The Ihop Papers

Ali Liebegott

Carroll & Graf, 2007

Agent: Elise Capron

Francesca, a disgruntled nineteen-year-old lesbian, tries desperately to pull together the pieces of her scattered life. This hilarioius, heartfelt novel opens with Francesca newly arrived in San Francisco. She has fled her hometown, where she rented her childhood room from the new family who moved in when her parents moved out. The new tenants happened to be her childhood babysitter and her alcoholic husband. But Francesca's move to San Francisco is no mere coincidence. A lonely virgin searching for her sexual identity and obsessed with her philosophy teacher, Francesca has followed her professor, Irene, to California, where Irene has relocated to live with her young male lover and former student. Once in San Francisco, Francesca is forced to work at the local pancake house. Much to her dismay, she has to wear a ridiculous Heidi of the Alps uniform — which is almost as humiliating as serving the array of speed freaks and other graveyard shift misfits. Suicidal and euphoric, Francesca seeks solace in anything and anyone who might distract her from her unrequited love for Irene. More than a coming of age story, The IHOP Papers is a comic portrait of survival and self-discovery on the IHOP late shift.

 

Reviews:
The IHOP Papers is…an amusing but bittersweet tale about sexual awakenings, addiction and recovery; attempts at communcal living with a narcissist; what it’s like growing up gay; how one lives one inch from the gutter but remains hopeful.

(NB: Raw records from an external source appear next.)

-- ==== Sys2Proof/Laws/Ops.lean ====
section
/-! SUPPORT. For each shared operation, once, everything it can do: its result inside its range, and what an answer of it tells.
Later proofs cite these and do not unfold the operation. -/

namespace Sys2Proof.Machine

/-! ### State bytes -/

theorem memRead_ok (s : State) {b : Nat} (h : b < 200) : memRead s b = .ok (byteAt s.lanes ⟨b, h⟩) := by
  simp [memRead, h]

theorem memRead_out (s : State) {b : Nat} (h : ¬ b < 200) : memRead s b = .error (.noSuchStateByte b) := by
  simp [memRead, h]

theorem memWrite_ok (s : State) {b : Nat} (v : Byte) (h : b < 200) :
    memWrite s b v = .ok { s with lanes := setByteAt s.lanes ⟨b, h⟩ v } := by
  simp [memWrite, h]

theorem memWrite_out (s : State) {b : Nat} (v : Byte) (h : ¬ b < 200) :
    memWrite s b v = .error (.noSuchStateByte b) := by
  simp [memWrite, h]

/-- The lane file with byte `b` XORed with `v`. -/
def xorByteAt (A : Lanes) (b : Fin 200) (v : Byte) : Lanes := setByteAt A b (byteAt A b ^^^ v)

theorem byteAt_xorByteAt (A : Lanes) (b c : Fin 200) (v : Byte) :
    byteAt (xorByteAt A b v) c = if c = b then byteAt A c ^^^ v else byteAt A c := by
  unfold xorByteAt
  rw [byteAt_setByteAt]
  split
  · next h => rw [h]
  · rfl

theorem xorByte_ok (s : State) {b : Nat} (v : Byte) (h : b < 200) :
    xorByte s b v = .ok { s with lanes := xorByteAt s.lanes ⟨b, h⟩ v } := by
  simp [xorByte, memRead_ok s h, memWrite_ok s _ h, xorByteAt]

theorem xorByte_inv {s t : State} {b : Nat} {v : Byte} (h : xorByte s b v = .ok t) :
    ∃ hb : b < 200, t = { s with lanes := xorByteAt s.lanes ⟨b, hb⟩ v } := by
  by_cases hb : b < 200
  · rw [xorByte_ok s v hb] at h
    exact ⟨hb, (Except.ok.inj h).symm⟩
  · simp [xorByte, memRead_out s hb] at h

/-! ### Padding -/

/-- The two padding bytes XORed in, in the order of 41_sponge.md R75. -/
theorem pad_ok (suffix : Byte) (s : State) (hp : posIndex s < 200) (hr : lastRateIndex s < 200) :
    pad suffix s = .ok { s with
      lanes := xorByteAt (xorByteAt s.lanes ⟨posIndex s, hp⟩ suffix) ⟨lastRateIndex s, hr⟩ endOfBlock } := by
  simp only [pad, xorByte_ok s suffix hp]
  exact xorByte_ok _ _ hr

theorem pad_inv {suffix : Byte} {s t : State} (h : pad suffix s = .ok t) : ∃ A, t = { s with lanes := A } := by
  unfold pad at h
  split at h
  · next u hu =>
    obtain ⟨_, rfl⟩ := xorByte_inv hu
    obtain ⟨_, rfl⟩ := xorByte_inv h
    exact ⟨_, rfl⟩
  · cases h

/-! ### Output -/

/-- Emitting from `k` up appends that slice of the byte view. -/
theorem emitBytesFrom_ok (n : Nat) : ∀ (k : Nat) (s : State), k + n ≤ 200 →
    emitBytesFrom k n s =
      .ok { s with out := s.out ++ ((bytesOfLanes s.lanes).toList.drop k).take n } := by
  induction n with
  | zero => intro k s _; simp [emitBytesFrom]
  | succ n ih =>
    intro k s hk
    have hlt : k < 200 := by omega
    have hcons : (bytesOfLanes s.lanes).toList.drop k =
        byteAt s.lanes ⟨k, hlt⟩ :: (bytesOfLanes s.lanes).toList.drop (k + 1) := by
      rw [List.drop_eq_getElem_cons (by rw [Vector.length_toList]; exact hlt), Vector.getElem_toList,
        getElem_bytesOfLanes]
    simp only [emitBytesFrom, memRead_ok s hlt]
    rw [ih (k + 1) _ (by omega), hcons]
    simp [emit]

theorem emitBytesFrom_inv {n : Nat} : ∀ {k : Nat} {s t : State}, emitBytesFrom k n s = .ok t →
    ∃ bs, bs.length = n ∧ t = { s with out := s.out ++ bs } := by
  induction n with
  | zero =>
    intro k s t h
    cases h
    exact ⟨[], rfl, by simp⟩
  | succ n ih =>
    intro k s t h
    unfold emitBytesFrom at h
    split at h
    · next b _ =>
      obtain ⟨bs, hlen, rfl⟩ := ih h
      exact ⟨b :: bs, by simp [hlen], by simp [emit]⟩
    · cases h

/-! ### POS -/

theorem advancePos_inside {s : State} (h : s.pos + 1#8 ≠ s.rate) : advancePos s = setPos s (s.pos + 1#8) := by
  simp [advancePos, h]

theorem advancePos_boundary {s : State} (h : s.pos + 1#8 = s.rate) : advancePos s = setPos (permute s) 0#8 := by
  simp [advancePos, h]

/-- `advancePos` changes POS and the lanes at most. -/
theorem advancePos_frame (s : State) :
    advancePos s = { s with lanes := (advancePos s).lanes, pos := (advancePos s).pos } := by
  unfold advancePos
  split <;> rfl

/-- POS + 1 does not wrap below the rate (41_sponge.md R84). -/
theorem pos_succ_toNat {s : State} (h : s.pos.toNat < s.rate.toNat) : (s.pos + 1#8).toNat = s.pos.toNat + 1 := by
  have := s.rate.isLt
  rw [BitVec.toNat_add]
  simp
  omega

/-- After `advancePos`, POS is below the rate again: the eager permutation of 41_sponge.md R77. -/
theorem advancePos_pos_lt {s : State} (h : s.pos.toNat < s.rate.toNat) :
    (advancePos s).pos.toNat < (advancePos s).rate.toNat := by
  by_cases hb : s.pos + 1#8 = s.rate
  · rw [advancePos_boundary hb]
    simp
    omega
  · rw [advancePos_inside hb]
    have hs := pos_succ_toNat h
    have hne : (s.pos + 1#8).toNat ≠ s.rate.toNat := fun he => hb (BitVec.eq_of_toNat_eq he)
    simp only [setPos_pos, setPos_rate]
    omega

/-! ### SQUEEZE's loop -/

theorem squeezeByte_ok {s : State} (h : posIndex s < 200) :
    squeezeByte s = .ok (advancePos (emit s (byteAt s.lanes ⟨posIndex s, h⟩))) := by
  simp [squeezeByte, memRead_ok s h]

theorem squeezeByte_inv {s t : State} (h : squeezeByte s = .ok t) :
    ∃ hb : posIndex s < 200, t = advancePos (emit s (byteAt s.lanes ⟨posIndex s, hb⟩)) := by
  by_cases hb : posIndex s < 200
  · rw [squeezeByte_ok hb] at h
    exact ⟨hb, (Except.ok.inj h).symm⟩
  · simp [squeezeByte, memRead_out s hb] at h

/-- A squeeze changes the lanes, POS and the output stream at most, and appends exactly `n` bytes. -/
theorem squeezeBytes_inv {n : Nat} : ∀ {s t : State}, squeezeBytes n s = .ok t →
    ∃ A p bs, bs.length = n ∧ t = { s with lanes := A, pos := p, out := s.out ++ bs } := by
  induction n with
  | zero =>
    intro s t h
    cases h
    exact ⟨s.lanes, s.pos, [], rfl, by simp⟩
  | succ n ih =>
    intro s t h
    unfold squeezeBytes at h
    split at h
    · next u hu =>
      obtain ⟨hb, rfl⟩ := squeezeByte_inv hu
      obtain ⟨A, p, bs, hlen, rfl⟩ := ih h
      exact ⟨A, p, byteAt s.lanes ⟨posIndex s, hb⟩ :: bs, by simp [hlen], by simp⟩
    · cases h

theorem squeezeBytes_zero (s : State) : squeezeBytes 0 s = .ok s := rfl

theorem squeezeBytes_succ (n : Nat) (s : State) :
    squeezeBytes (n + 1) s =
      match squeezeByte s with
      | .ok t => squeezeBytes n t
      | .error f => .error f := rfl

/-- A squeeze of `m + n` bytes is a squeeze of `m` and then one of `n` (the loop body depends on the state alone). -/
theorem squeezeBytes_add (m n : Nat) : ∀ s : State,
    squeezeBytes (m + n) s =
      match squeezeBytes m s with
      | .ok t => squeezeBytes n t
      | .error f => .error f := by
  induction m with
  | zero => intro s; simp [squeezeBytes_zero]
  | succ m ih =>
    intro s
    rw [Nat.succ_add, squeezeBytes_succ, squeezeBytes_succ]
    cases squeezeByte s with
    | ok t => exact ih t
    | error f => rfl

/-! ### Outcomes -/

@[simp] theorem outcomeOf_ok (t : State) : outcomeOf (.ok t) = .next t := rfl

theorem outcomeOf_next {e : Except Fault State} {t : State} (h : outcomeOf e = .next t) : e = .ok t := by
  cases e with
  | ok u => simpa using h
  | error f => simp [outcomeOf] at h

@[simp] theorem checked_none (s : State) (e : Except Fault State) : checked none s e = outcomeOf e := rfl

@[simp] theorem checked_some (m : Misuse) (s : State) (e : Except Fault State) :
    checked (some m) s e = .next (raise m s) := rfl

/-- A checked command that answers a next state took the fault entry or had its effect. -/
theorem checked_next {misuse : Option Misuse} {s t : State} {e : Except Fault State}
    (h : checked misuse s e = .next t) :
    (∃ m, misuse = some m ∧ t = raise m s) ∨ (misuse = none ∧ e = .ok t) := by
  cases misuse with
  | none => exact .inr ⟨rfl, outcomeOf_next h⟩
  | some m =>
    simp at h
    exact .inl ⟨m, rfl, h.symm⟩

end Sys2Proof.Machine
end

The strength of The IHOP Papers lies in the beautiful but heartbreaking humor of Liebegott’s heroine. Francesca’s dark side is so amazingly optimistic…Her sexual journey is described graphically but with tender truth…”
San Diego Union Tribune

 

“…filled with impressively realized vignettes about Francesca’s customers, her parents and her lovers.  Part of Francesca’s personality (and part of the story’s considerable force) is her fine ear for the tenor and cadences of other people’s speech…. Tender writing about a raw life."
Kirkus Reviews


“Liebegott’s debut novel is a coming-of-age coming-out in the tradition of Rita Mae Brown’s Rubyfruit Jungle, but here, the portrait of an artist as punk waitress is more a celebration of sexuality than humanity….  The Lambda Literary Award-winning Liebegott (for her book-length poem The Beautifully Worthless) offers strikingly lyrical moments in an otherwise frank narrative of a writer teetering between adolescence and adulthood.”